Saved data entries:
# # #
/-- The rate step and its phases: the leader, when ready at both ends, sends STEP sets of `count` 63 down to 0, and each end
enters *Step*: acquisition, testing the lanes in use where the retrain is warm and all eight where it is cold; after
100 µs the self-test, then the report; the first lane set of R58 that is usable is taken and the slot stream starts; the
far stream, framed within the skew limit, makes the port run: cold with its sequences and credits anew, warm as it was.
The ways a phase fails: no report, no usable set, no resume: a failed attempt in *Step*, a return to *Listen* from
*Retest*. A good report frame judges its lane. Where the spec leaves a point to the model it follows assumption logs
3, 20, 22 and 108. -/
def Obligations.StepPhases : Prop :=
  (∀ (s : State) (p : Nat), p < 96 → (portOf s p).state = .primer →
    (isLeader s p = false → (portOf s p).stepCount = some 0 → exec (.rateStep p) s = .next (enterStep p s)) ∧
    (isLeader s p = true → (portOf s p).ready = true → (portOf s p).farReady = true →
      exec (.rateStep p) s = .next (enterStep p (forEach (List.range 64) (fun i => sendStep p (63 - i)) s))) ∧
    (isLeader s p = true → ((portOf s p).ready = false ∨ (portOf s p).farReady = false) →
      exec (.rateStep p) s = .next s) ∧
    (isLeader s p = false → (portOf s p).stepCount ≠ some 0 → exec (.rateStep p) s = .next s)) ∧
  (∀ (s : State) (p : Nat), p < 96 → s.ports.length = 96 → (portOf (enterStep p s) p).state = .step ∧
    (portOf (enterStep p s) p).phase = .acquisition ∧ (portOf (enterStep p s) p).phaseAt = s.now ∧
    (portOf (enterStep p s) p).underTest = (if warmOk (portOf s p) then (portOf s p).laneSet else 0xFF) ∧
    (portOf (enterStep p s) p).effWidth = ownWidth s p) ∧
  (∀ (s : State) (p : Nat), p < 96 → (portOf s p).phase = .acquisition → (portOf s p).phaseAt + 100000 ≤ s.now →
    exec (.acquisitionEnd p) s = .next (updPort p (fun q => { q with phase := .selftest, phaseAt := s.now }) s)) ∧
  (∀ (s : State) (p : Nat), p < 96 → s.ports.length = 96 → (portOf s p).phase = .selftest →
    (portOf s p).phaseAt + windowNs (portOf s p).gen ≤ s.now →
    ∃ t, exec (.selftestWindowEnd p) s = .next t ∧ (portOf t p).phase = .report ∧ (portOf t p).phaseAt = s.now ∧
      (portOf t p).state = (portOf s p).state) ∧
  (∀ (s : State) (p : Nat) (m : BitVec 8), p < 96 → s.ports.length = 96 → (portOf s p).phase = .report →
    (portOf s p).phaseAt + 640 ≤ s.now → (portOf s p).finalSent = true → (portOf s p).finalSeen = true →
    ((portOf s p).warm = false ∨ warmOk (portOf s p) = true) →
    chooseSet (usableSet (portOf s p)) (portOf s p).effWidth ((portOf s p).features.getLsbD 0)
      ((portOf s p).features.getLsbD 1) = some m →
    ∃ t, exec (.reportPhaseEnd p) s = .next t ∧ (portOf t p).laneSet = m ∧ (portOf t p).phase = .resume ∧
      (portOf t p).phaseAt = s.now ∧ (portOf t p).state = (portOf s p).state ∧ (portOf t p).link.resumeRun = true) ∧
  (∀ (s : State) (p : Nat) (k : List Int), p < 96 → s.ports.length = 96 → (portOf s p).phase = .resume →
    skewOk (portOf s p) k = true → warmOk (portOf s p) = false →
    ∃ t, exec (.slotStreamFramed p k) s = .next t ∧ (portOf t p).state = .running ∧ (portOf t p).admitted = false ∧
      (portOf t p).seqHeld = true ∧ (portOf t p).failCount = 0 ∧ (portOf t p).link.credCum = coldCredits s p ∧
      (portOf t p).link.nxtB = 0 ∧ (portOf t p).link.retryB = []) ∧
  (∀ (s : State) (p : Nat) (k : List Int), p < 96 → s.ports.length = 96 → (portOf s p).phase = .resume →
    skewOk (portOf s p) k = true → warmOk (portOf s p) = true →
    ∃ t, exec (.slotStreamFramed p k) s = .next t ∧ (portOf t p).state = .running ∧
      (portOf t p).admitted = (portOf s p).admitted ∧ (portOf t p).link.nxtB = (portOf s p).link.nxtB ∧
      (portOf t p).link.expB = (portOf s p).link.expB ∧ (portOf t p).link.retryB = (portOf s p).link.retryB ∧
      (portOf t p).link.resumeB = true ∧ ((portOf s p).admitted = true → (portOf t p).grace = none)) ∧
  (∀ (s : State) (p : Nat) (k : List Int), p < 96 → ((portOf s p).phase ≠ .resume ∨ skewOk (portOf s p) k = false) →
    exec (.slotStreamFramed p k) s = .next s) ∧
  (∀ (s : State) (p : Nat), p < 96 → s.ports.length = 96 → (portOf s p).phase = .report →
    (portOf s p).phaseAt + 5000 ≤ s.now → ((portOf s p).finalSent = false ∨ (portOf s p).finalSeen = false) →
    (portOf s p).state = .retest →
    ∃ t, exec (.reportTimeout p) s = .next t ∧ (portOf t p).state = .listen ∧ (portOf t p).cause = caNoReport ∧
      (portOf t p).failCount = (portOf s p).failCount) ∧
  (∀ (s : State) (p : Nat), p < 96 → s.ports.length = 96 → (portOf s p).phase = .resume →
    (portOf s p).phaseAt + 2000 ≤ s.now → (portOf s p).state = .step → (portOf s p).failCount = 0 →
    ∃ t, exec (.resumeTimeout p) s = .next t ∧ (portOf t p).state = .listen ∧ (portOf t p).cause = caNoResume ∧
      (portOf t p).failCount = 1) ∧
  (∀ (s : State) (p : Nat), p < 96 → s.ports.length = 96 → (portOf s p).phase = .report →
    (portOf s p).phaseAt + 640 ≤ s.now → (portOf s p).finalSent = true → (portOf s p).finalSeen = true →
    ((portOf s p).warm = false ∨ warmOk (portOf s p) = true) → (portOf s p).state = .retest →
    chooseSet (usableSet (portOf s p)) (portOf s p).effWidth ((portOf s p).features.getLsbD 0)
      ((portOf s p).features.getLsbD 1) = none →
    ∃ t, exec (.reportPhaseEnd p) s = .next t ∧ (portOf t p).state = .listen ∧ (portOf t p).cause = caLanesExhausted) ∧
  (∀ (s : State) (p l : Nat) (f : List Level) (c : LaneCheck), p < 96 → l < 8 → s.ports.length = 96 →
    (portOf s p).lanes.length = 8 → ((portOf s p).phase = .selftest ∨ (portOf s p).phase = .report) →
    inSet (portOf s p).underTest l = true → (laneOf s p l).judged = false →
    (let b := frameBytes (laneOf s p l) f
     frameOk b = true → leAt b 8 1 = 1 →
    ∃ t, exec (.reportFrameReceived p l f [c]) s = .next t ∧ (laneOf t p l).judged = true ∧
      (laneOf t p l).rxPass = lanePasses s (laneOf s p l) (some c) ∧ (portOf t p).linkTag = w32 (leAt b 14 4) ∧
      (bitOf (leAt b 11 1) 0 = true → (portOf t p).finalSeen = true ∧
        (portOf t p).farRxPass = BitVec.ofNat 8 (leAt b 9 1)) ∧
      (portOf t p).farChipTag = (portOf s p).farChipTag ∧ (portOf t p).state = (portOf s p).state)) ∧
  (∀ (s : State) (p l : Nat) (f : List Level) (c : List LaneCheck), p < 96 → l < 8 →
    frameOk (frameBytes (laneOf s p l) f) = false →
    exec (.reportFrameReceived p l f c) s = .next s)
# # #
### Your objective:
Each line that includes the string "skewOk" should be copied from the data.

### Response to this exercise:
    skewOk (portOf s p) k = true → warmOk (portOf s p) = false →
    skewOk (portOf s p) k = true → warmOk (portOf s p) = true →
  (∀ (s : State) (p : Nat) (k : List Int), p < 96 → ((portOf s p).phase ≠ .resume ∨ skewOk (portOf s p) k = false) →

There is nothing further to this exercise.